そして10分かけ、漸く宰相の執務室へ2人はたどり着く。
トントン
「ニックです、緊急の報告があります」
ニックが扉を叩くとすかさず了承の旨が伝えられた。
「入れ」
アイザックの許可がおりたのを確認するとニックは騎士を連れ、執務室に入った。
「失礼します」
「失礼、します」
騎士はここの来るのが初めてなのか、それとも宰相という国で2番目に偉い人に会うからなのか、とても緊張していた。

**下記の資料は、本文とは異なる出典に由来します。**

-- ==== Sys2Proof/Machine/Dispatch.lean ====
section
/-! DEFINITION. One arm per instruction: its meaning, or the refusal that names it. -/

namespace Sys2Proof.Machine

/-- What an instruction does (the table of operations and events). -/
def exec (i : Instr) (s : State) : Host.Outcome State Fault Refusal :=
  match i with
  | .vadd f => Sys2Proof.Machine.execVadd f s
  | .vsub f => Sys2Proof.Machine.execVsub f s
  | .vmul f => Sys2Proof.Machine.execVmul f s
  | .vmulh f => Sys2Proof.Machine.execVmulh f s
  | .vmad f => Sys2Proof.Machine.execVmad f s
  | .vmin f => Sys2Proof.Machine.execVmin f s
  | .vmax f => Sys2Proof.Machine.execVmax f s
  | .vlop3 f => Sys2Proof.Machine.execVlop3 f s
  | .vshf f => Sys2Proof.Machine.execVshf f s
  | .vbfx f => Sys2Proof.Machine.execVbfx f s
  | .vbfi f => Sys2Proof.Machine.execVbfi f s
  | .vbit f => Sys2Proof.Machine.execVbit f s
  | .vsel f => Sys2Proof.Machine.execVsel f s
  | .vcmp f => Sys2Proof.Machine.execVcmp f s
  | .vdot4 f => Sys2Proof.Machine.execVdot4 f s
  | .vprm f => Sys2Proof.Machine.execVprm f s
  | .vmov f => Sys2Proof.Machine.execVmov f s
  | .plop3 f => Sys2Proof.Machine.execPlop3 f s
  | .fadd f => Sys2Proof.Machine.execFadd f s
  | .fmul f => Sys2Proof.Machine.execFmul f s
  | .ffma f => Sys2Proof.Machine.execFfma f s
  | .fmin f => Sys2Proof.Machine.execFmin f s
  | .fmax f => Sys2Proof.Machine.execFmax f s
  | .fcmp f => Sys2Proof.Machine.execFcmp f s
  | .fcls f => Sys2Proof.Machine.execFcls f s
  | .frnd f => Sys2Proof.Machine.execFrnd f s
  | .fscl f => Sys2Proof.Machine.execFscl f s
  | .fsfn f => Sys2Proof.Machine.execFsfn f s
  | .cvt f => Sys2Proof.Machine.execCvt f s
  | .cvtp f => Sys2Proof.Machine.execCvtp f s
  | .qpk f => Sys2Proof.Machine.execQpk f s
  | .qpkAmax f => Sys2Proof.Machine.execQpkAmax f s
  | .qup f => Sys2Proof.Machine.execQup f s
  | .vaddi f => Sys2Proof.Machine.execVaddi f s
  | .vmuli f => Sys2Proof.Machine.execVmuli f s
  | .vlopi f => Sys2Proof.Machine.execVlopi f s
  | .vshfi f => Sys2Proof.Machine.execVshfi f s
  | .vcmpi f => Sys2Proof.Machine.execVcmpi f s
  | .vmovi f => Sys2Proof.Machine.execVmovi f s
  | .vseli f => Sys2Proof.Machine.execVseli f s
  | .vmini f => Sys2Proof.Machine.execVmini f s
  | .vmaxi f => Sys2Proof.Machine.execVmaxi f s
  | .faddi f => Sys2Proof.Machine.execFaddi f s
  | .fmuli f => Sys2Proof.Machine.execFmuli f s
  | .ffmai f => Sys2Proof.Machine.execFfmai f s
  | .fcmpi f => Sys2Proof.Machine.execFcmpi f s
  | .sadd f => Sys2Proof.Machine.execSadd f s
  | .ssub f => Sys2Proof.Machine.execSsub f s
  | .smul f => Sys2Proof.Machine.execSmul f s
  | .smulh f => Sys2Proof.Machine.execSmulh f s
  | .smin f => Sys2Proof.Machine.execSmin f s
  | .smax f => Sys2Proof.Machine.execSmax f s
  | .slop3 f => Sys2Proof.Machine.execSlop3 f s
  | .sshf f => Sys2Proof.Machine.execSshf f s
  | .sbfx f => Sys2Proof.Machine.execSbfx f s
  | .sbit f => Sys2Proof.Machine.execSbit f s
  | .scmp f => Sys2Proof.Machine.execScmp f s
  | .ssel f => Sys2Proof.Machine.execSsel f s
  | .smov f => Sys2Proof.Machine.execSmov f s
  | .sadd64 f => Sys2Proof.Machine.execSadd64 f s
  | .slea f => Sys2Proof.Machine.execSlea f s
  | .sdiv f => Sys2Proof.Machine.execSdiv f s
  | .srds f => Sys2Proof.Machine.execSrds f s
  | .sfma f => Sys2Proof.Machine.execSfma f s
  | .scvt f => Sys2Proof.Machine.execScvt f s
  | .bra f => Sys2Proof.Machine.execBra f s
  | .brp f => Sys2Proof.Machine.execBrp f s
  | .join f => Sys2Proof.Machine.execJoin f s
  | .call f => Sys2Proof.Machine.execCall f s
  | .ret f => Sys2Proof.Machine.execRet f s
  | .loop f => Sys2Proof.Machine.execLoop f s
  | .trl t => Sys2Proof.Machine.execTrl t s
  | .nop f => Sys2Proof.Machine.execNop f s
  | .exit f => Sys2Proof.Machine.execExit f s
  | .trap f => Sys2Proof.Machine.execTrap f s
  | .sfmt f => Sys2Proof.Machine.execSfmt f s
  | .waitt f => Sys2Proof.Machine.execWaitt f s
  | .yld f => Sys2Proof.Machine.execYld f s
  | .brx f => Sys2Proof.Machine.execBrx f s
  | .ld f => Sys2Proof.Machine.execLd f s
  | .st f => Sys2Proof.Machine.execSt f s
  | .lds f => Sys2Proof.Machine.execLds f s
  | .sts f => Sys2Proof.Machine.execSts f s
  | .ldv f => Sys2Proof.Machine.execLdv f s
  | .stv f => Sys2Proof.Machine.execStv f s
  | .sld f => Sys2Proof.Machine.execSld f s
  | .sst f => Sys2Proof.Machine.execSst f s
  | .ldz f => Sys2Proof.Machine.execLdz f s
  | .stz f => Sys2Proof.Machine.execStz f s
  | .prf f => Sys2Proof.Machine.execPrf f s
  | .cctl f => Sys2Proof.Machine.execCctl f s
  | .dscd f => Sys2Proof.Machine.execDscd f s
  | .atom f => Sys2Proof.Machine.execAtom f s
  | .atoms f => Sys2Proof.Machine.execAtoms f s
  | .atomv f => Sys2Proof.Machine.execAtomv f s
  | .satom f => Sys2Proof.Machine.execSatom f s
  | .fnc f => Sys2Proof.Machine.execFnc f s
  | .fwt f => Sys2Proof.Machine.execFwt f s
  | .bar f => Sys2Proof.Machine.execBar f s
  | .wtct f => Sys2Proof.Machine.execWtct f s
  | .nbr f => Sys2Proof.Machine.execNbr f s
  | .scan f => Sys2Proof.Machine.execScan f s
  | .red f => Sys2Proof.Machine.execRed f s
  | .vote f => Sys2Proof.Machine.execVote f s
  | .bcst f => Sys2Proof.Machine.execBcst f s
  | .rgrp f => Sys2Proof.Machine.execRgrp f s
  | .srtk f => Sys2Proof.Machine.execSrtk f s
  | .qsubCfgl f => Sys2Proof.Machine.execQsubCfgl f s
  | .qsubCfgs f => Sys2Proof.Machine.execQsubCfgs f s
  | .qsubSub f => Sys2Proof.Machine.execQsubSub f s
  | .qsubDrop f => Sys2Proof.Machine.execQsubDrop f s
  | .qret f => Sys2Proof.Machine.execQret f s
  | .cpy f => Sys2Proof.Machine.execCpy f s
  | .cpyt f => Sys2Proof.Machine.execCpyt f s
  | .ewt f => Sys2Proof.Machine.execEwt f s
  | .xput f => Sys2Proof.Machine.execXput f s
  | .xget f => Sys2Proof.Machine.execXget f s
  | .xred f => Sys2Proof.Machine.execXred f s
  | .tspn f => Sys2Proof.Machine.execTspn f s
  | .tsus f => Sys2Proof.Machine.execTsus f s
  | .tend f => Sys2Proof.Machine.execTend f s
  | .slinSet f => Sys2Proof.Machine.execSlinSet f s
  | .slinRec f => Sys2Proof.Machine.execSlinRec f s
  | .slinClose f => Sys2Proof.Machine.execSlinClose f s
  | .slinFree f => Sys2Proof.Machine.execSlinFree f s
  | .slps f => Sys2Proof.Machine.execSlps f s
  | .sldp f => Sys2Proof.Machine.execSldp f s
  | .slfxRd f => Sys2Proof.Machine.execSlfxRd f s
  | .slfxPin f => Sys2Proof.Machine.execSlfxPin f s
  | .slfxUnpin f => Sys2Proof.Machine.execSlfxUnpin f s
  | .slst f => Sys2Proof.Machine.execSlst f s
  | .jtok f => Sys2Proof.Machine.execJtok f s
  | .jrte f => Sys2Proof.Machine.execJrte f s
  | .jrd f => Sys2Proof.Machine.execJrd f s
  | .kret f => Sys2Proof.Machine.execKret f s
  | .csrr f => Sys2Proof.Machine.execCsrr f s
  | .csrw f => Sys2Proof.Machine.execCsrw f s
  | .scopetabWrite f => Sys2Proof.Machine.execScopetabWrite f s
  | .tlbiPage f => Sys2Proof.Machine.execTlbiPage f s
  | .tlbiCtx f => Sys2Proof.Machine.execTlbiCtx f s
  | .tlbiPart f => Sys2Proof.Machine.execTlbiPart f s
  | .tlbiAll f => Sys2Proof.Machine.execTlbiAll f s
  | .swcxLoad f => Sys2Proof.Machine.execSwcxLoad f s
  | .swcxArm f => Sys2Proof.Machine.execSwcxArm f s
  | .swcxCancel f => Sys2Proof.Machine.execSwcxCancel f s
  | .engr f => Sys2Proof.Machine.execEngr f s
  | .fltr f => Sys2Proof.Machine.execFltr f s
  | .hlt f => Sys2Proof.Machine.execHlt f s
  | .sigt f => Sys2Proof.Machine.execSigt f s
  | .scpwVault f => Sys2Proof.Machine.execScpwVault f s
  | .scpwL2way f => Sys2Proof.Machine.execScpwL2way f s
  | .scpwPinq f => Sys2Proof.Machine.execScpwPinq f s
  | .scpwSlot f => Sys2Proof.Machine.execScpwSlot f s
  | .scpwTask f => Sys2Proof.Machine.execScpwTask f s
  | .scpwFq f => Sys2Proof.Machine.execScpwFq f s
  | .scpwFqack f => Sys2Proof.Machine.execScpwFqack f s
  | .scpwStrict f => Sys2Proof.Machine.execScpwStrict f s
  | .scpwPeer f => Sys2Proof.Machine.execScpwPeer f s
  | .scpwSpare f => Sys2Proof.Machine.execScpwSpare f s
  | .jtrnCfg f => Sys2Proof.Machine.execJtrnCfg f s
  | .jtrnHost f => Sys2Proof.Machine.execJtrnHost f s
  | .jtrnPart f => Sys2Proof.Machine.execJtrnPart f s
  | .jtrnCkpt f => Sys2Proof.Machine.execJtrnCkpt f s
  | .jtrnTrunc f => Sys2Proof.Machine.execJtrnTrunc f s
  | .jtrnSync f => Sys2Proof.Machine.execJtrnSync f s
  | .jtrnRply f => Sys2Proof.Machine.execJtrnRply f s
  | .mma f => Sys2Proof.Machine.execMma f s
  | .mmz f => Sys2Proof.Machine.execMmz f s
  | .zout f => Sys2Proof.Machine.execZout f s
  | .zin f => Sys2Proof.Machine.execZin f s
  | .tsrw f => Sys2Proof.Machine.execTsrw f s
  | .tadv f => Sys2Proof.Machine.execTadv f s
  | .barr bn e => Sys2Proof.Machine.execBarr bn e s
  | .bwai bn => Sys2Proof.Machine.execBwai bn s
  | .ordy => Sys2Proof.Machine.execOrdy s
  | .mwt sel => Sys2Proof.Machine.execMwt sel s
  | .ymov yd src => Sys2Proof.Machine.execYmov yd src s
  | .yadd yd ya src => Sys2Proof.Machine.execYadd yd ya src s
  | .ybr ya c off => Sys2Proof.Machine.execYbr ya c off s
  | .bend => Sys2Proof.Machine.execBend s
  | .bnop => Sys2Proof.Machine.execBnop s
  | .fetchLine gid va => Sys2Proof.Machine.execFetchLine gid va s
  | .signalDelivery gid => Sys2Proof.Machine.execSignalDelivery gid s
  | .asyncErrorDelivery gid => Sys2Proof.Machine.execAsyncErrorDelivery gid s
  | .deferredResult gid k => Sys2Proof.Machine.execDeferredResult gid k s
  | .waitResume gid => Sys2Proof.Machine.execWaitResume gid s
  | .waittWake gid => Sys2Proof.Machine.execWaittWake gid s
  | .yldWake gid => Sys2Proof.Machine.execYldWake gid s
  | .fenceComplete gid => Sys2Proof.Machine.execFenceComplete gid s
  | .barrierPhaseComplete gid scope => Sys2Proof.Machine.execBarrierPhaseComplete gid scope s
  | .numberedBarrierComplete wid b => Sys2Proof.Machine.execNumberedBarrierComplete wid b s
  | .stepComplete wid k => Sys2Proof.Machine.execStepComplete wid k s
  | .walk who va write => Sys2Proof.Machine.execWalk who va write s
  | .faultReplyArrival ctxid die tag status cause k => Sys2Proof.Machine.execFaultReplyArrival ctxid die tag status cause k s
  | .loaderSectorWrite core q o => Sys2Proof.Machine.execLoaderSectorWrite core q o s
  | .storerSectorWrite core q o => Sys2Proof.Machine.execStorerSectorWrite core q o s
  | .copyComplete cmd => Sys2Proof.Machine.execCopyComplete cmd s
  | .xgetRequestArrival r => Sys2Proof.Machine.execXgetRequestArrival r s
  | .fabricPacketArrival x => Sys2Proof.Machine.execFabricPacketArrival x s
  | .flitReceive port fl => Sys2Proof.Machine.execFlitReceive port fl s
  | .linkRetrain port => Sys2Proof.Machine.execLinkRetrain port s
  | .linkKeyLoad port key => Sys2Proof.Machine.execLinkKeyLoad port key s
  | .linkKeySwitch port => Sys2Proof.Machine.execLinkKeySwitch port s
  | .xredContributionArrival c => Sys2Proof.Machine.execXredContributionArrival c s
  | .xredRoundDeadline slot => Sys2Proof.Machine.execXredRoundDeadline slot s
  | .xredResultDelivery k => Sys2Proof.Machine.execXredResultDelivery k s
  | .journalAppendSend die ctxid count => Sys2Proof.Machine.execJournalAppendSend die ctxid count s
  | .journalAppendArrival die from_ ctxid jt first recs => Sys2Proof.Machine.execJournalAppendArrival die from_ ctxid jt first recs s
  | .journalAckArrival die ctxid spkg sinc dinc upto => Sys2Proof.Machine.execJournalAckArrival die ctxid spkg sinc dinc upto s
  | .journalResendTimer die ctxid => Sys2Proof.Machine.execJournalResendTimer die ctxid s
  | .journalTruncateArrival die from_ ctxid jt => Sys2Proof.Machine.execJournalTruncateArrival die from_ ctxid jt s
  | .journalFetchRequest die requester spkg sdie sctxid nctxid => Sys2Proof.Machine.execJournalFetchRequest die requester spkg sdie sctxid nctxid s
  | .journalFetchResponse die ctxid from_ run => Sys2Proof.Machine.execJournalFetchResponse die ctxid from_ run s
  | .taskStart die => Sys2Proof.Machine.execTaskStart die s
  | .continuationReady die k => Sys2Proof.Machine.execContinuationReady die k s
  | .stageBatchAge die ctxid set stage => Sys2Proof.Machine.execStageBatchAge die ctxid set stage s
  | .statsWindowClose die ctxid set => Sys2Proof.Machine.execStatsWindowClose die ctxid set s
  | .recordFinish die ctxid set => Sys2Proof.Machine.execRecordFinish die ctxid set s
  | .arbiterGrant q => Sys2Proof.Machine.execArbiterGrant q s
  | .tileFetchLine q => Sys2Proof.Machine.execTileFetchLine q s
  | .pinTimeout q => Sys2Proof.Machine.execPinTimeout q s
  | .engineOpDone q => Sys2Proof.Machine.execEngineOpDone q s
  | .swap core => Sys2Proof.Machine.execSwap core s
  | .shadowLoadComplete core => Sys2Proof.Machine.execShadowLoadComplete core s
  | .spillComplete core => Sys2Proof.Machine.execSpillComplete core s
  | .granuleExchange core k => Sys2Proof.Machine.execGranuleExchange core k s
  | .machineCheck e => Sys2Proof.Machine.execMachineCheck e s
  | .partitionClear u => Sys2Proof.Machine.execPartitionClear u s
  | .windowStore at_ data from_ => Sys2Proof.Machine.execWindowStore at_ data from_ s
  | .queueScan slot => Sys2Proof.Machine.execQueueScan slot s
  | .launchDispatch slot => Sys2Proof.Machine.execLaunchDispatch slot s
  | .waitPacket slot => Sys2Proof.Machine.execWaitPacket slot s
  | .signalPacket slot => Sys2Proof.Machine.execSignalPacket slot s
  | .queueRegister slot => Sys2Proof.Machine.execQueueRegister slot s
  | .queueDeregister slot => Sys2Proof.Machine.execQueueDeregister slot s
  | .queueReset slot => Sys2Proof.Machine.execQueueReset slot s
  | .queuePriority slot => Sys2Proof.Machine.execQueuePriority slot s
  | .launchComplete e => Sys2Proof.Machine.execLaunchComplete e s
  | .workgroupPlace p => Sys2Proof.Machine.execWorkgroupPlace p s
  | .workSteal x => Sys2Proof.Machine.execWorkSteal x s
  | .map epoch record => Sys2Proof.Machine.execMap epoch record s
  | .unmap epoch slot => Sys2Proof.Machine.execUnmap epoch slot s
  | .switch epoch dies ctxid frame time => Sys2Proof.Machine.execSwitch epoch dies ctxid frame time s
  | .leaseRenew k => Sys2Proof.Machine.execLeaseRenew k s
  | .leaseTakeover k holder => Sys2Proof.Machine.execLeaseTakeover k holder s
  | .kernelTakeover => Sys2Proof.Machine.execKernelTakeover s
  | .notificationRead => Sys2Proof.Machine.execNotificationRead s
  | .pcieHostAccess a => Sys2Proof.Machine.execPcieHostAccess a s
  | .apertureConfig base part => Sys2Proof.Machine.execApertureConfig base part s
  | .ethTransmit port desc buf len => Sys2Proof.Machine.execEthTransmit port desc buf len s
  | .dtimeExchange src offset => Sys2Proof.Machine.execDtimeExchange src offset s
  | .dtimeSyncLoss => Sys2Proof.Machine.execDtimeSyncLoss s
  | .packageReset images => Sys2Proof.Machine.execPackageReset images s
  | .m7Extend digest => Sys2Proof.Machine.execM7Extend digest s
  | .attestationRequest nonce => Sys2Proof.Machine.execAttestationRequest nonce s
  | .keyInstall part keloma wrapped => Sys2Proof.Machine.execKeyInstall part keloma wrapped s
  | .lifetimeCounterSave => Sys2Proof.Machine.execLifetimeCounterSave s
  | .orderlyPowerDown => Sys2Proof.Machine.execOrderlyPowerDown s
  | .thermalThrottle steps => Sys2Proof.Machine.execThermalThrottle steps s
  | .thermalShutdown => Sys2Proof.Machine.execThermalShutdown s
  | .writePerformed k => Sys2Proof.Machine.execWritePerformed k s
  | .cacheEviction e => Sys2Proof.Machine.execCacheEviction e s
  | .operandPhaseEnd q => Sys2Proof.Machine.execOperandPhaseEnd q s
  | .localCompletion cmd => Sys2Proof.Machine.execLocalCompletion cmd s
  | .pcieLinkDown down => Sys2Proof.Machine.execPcieLinkDown down s
  | .ethFrameReceive fr => Sys2Proof.Machine.execEthFrameReceive fr s
  | .droopEvent die => Sys2Proof.Machine.execDroopEvent die s
  | .powerLoss => Sys2Proof.Machine.execPowerLoss s

end Sys2Proof.Machine
end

ドアを開けると、ソファに座るアイザックがいた。どうやら今日の仕事は終わっていたようだ。
それを確認したニックはまたアイザックの許可を待つ。
「どうぞ座って」
「はい」
許可がおり、騎士とともにニックはソファに腰を下ろした。
「それで、報告とは何かな?」
ニックがお前が話せと騎士に目で合図を出す。
それを見た騎士が緊張しながらも口を開き説明を始めた。
「はい、実はこの前人身売買を行っていた者達が漸く情報を吐きまして...それで、その吐いた情報と言うのが、実は貴族が絡んでいるようなのです」
「それは、また...面倒だな」
騎士の話を聞き、アイザックは顔を歪め、心底面倒暗さそうに吐き捨てた。
「...それで、これからが本題なのですが、その貴族と言うのは我が国ではなく、カセドナ王国の貴族達のようで、この前捕らえた者達は、どうやら王国の者達だったようです...」
「なんだって!?」
今まで聞くことに徹していたニックが騎士の話に堪えきれず叫んだ。
「落ち着けニック、それで、王国の者達だった、というのはどういうことかな?」
「はい、実はあのもの達はある罪で国を追い出されていたんです」
柳眉を僅かに凄めたアイザックが呟くように言った。
「...追い出されていた、だと?」
そのを声を拾った騎士が続けて話し出す。
「はい、あのもの達は一度国を追い出されたものの、王国の貴族達に拾われ、今までずっと貴族の言いなりになってきたようです」
「ちょっとその話はおかしいね、一度国を追放されたなら普通は不干渉になるはずだ、関わることは許されない、ましてや犯罪に手を貸しているとなると......はぁ、それにだ、まさか他国でそれを行うとは、全くあの国は平気で条約を破ったな」
「はい、聞けば聞くほど悪事ばかりです、やはりあの国はダメですね」
アイザックの言葉にニックが同意する。
「これで以上になります、これからまた聴取を行いますので新たな情報が入り次第持って参ります」
「あぁ、ご苦労だった...えっと君は」
「は、はい、私はガルムと言います!」
「ガルム君、良い情報をありがとう、これからも頑張ってくれ」
「はい!失礼しました!」
ビシッと騎士の礼をとったガルムが最初の緊張が嘘のようにしっかりした声で返事をし、敬礼すると執務室を出ていった。
それを確認したアイザックがニックに指示を出す。
「ニック、君は急ぎこの書類を陛下に持って行ってくれ、それと陛下には緊急だと口添えするように、あの人のことだからきっとそう言わないと見ないだろうからね、頼んだよ」
そう言いながらアイザックは器用に先程メモした内容をまっさらな紙に書き写していた。
それを驚きと尊敬の交じった眼差しでニックは見ていた。
一通り書き写し、急いで文書を丸め紐を結ぶとニックに手渡した。それを受け取ると素早くニックは執務室を出ていった。
✱ ✱ ✱
このお城に来て、早くも2週間が過ぎた。
最初は何をするにも遠慮してしまって何も出来なかったけど、最近ではあれがしたい、これがしたいと言えるようになった。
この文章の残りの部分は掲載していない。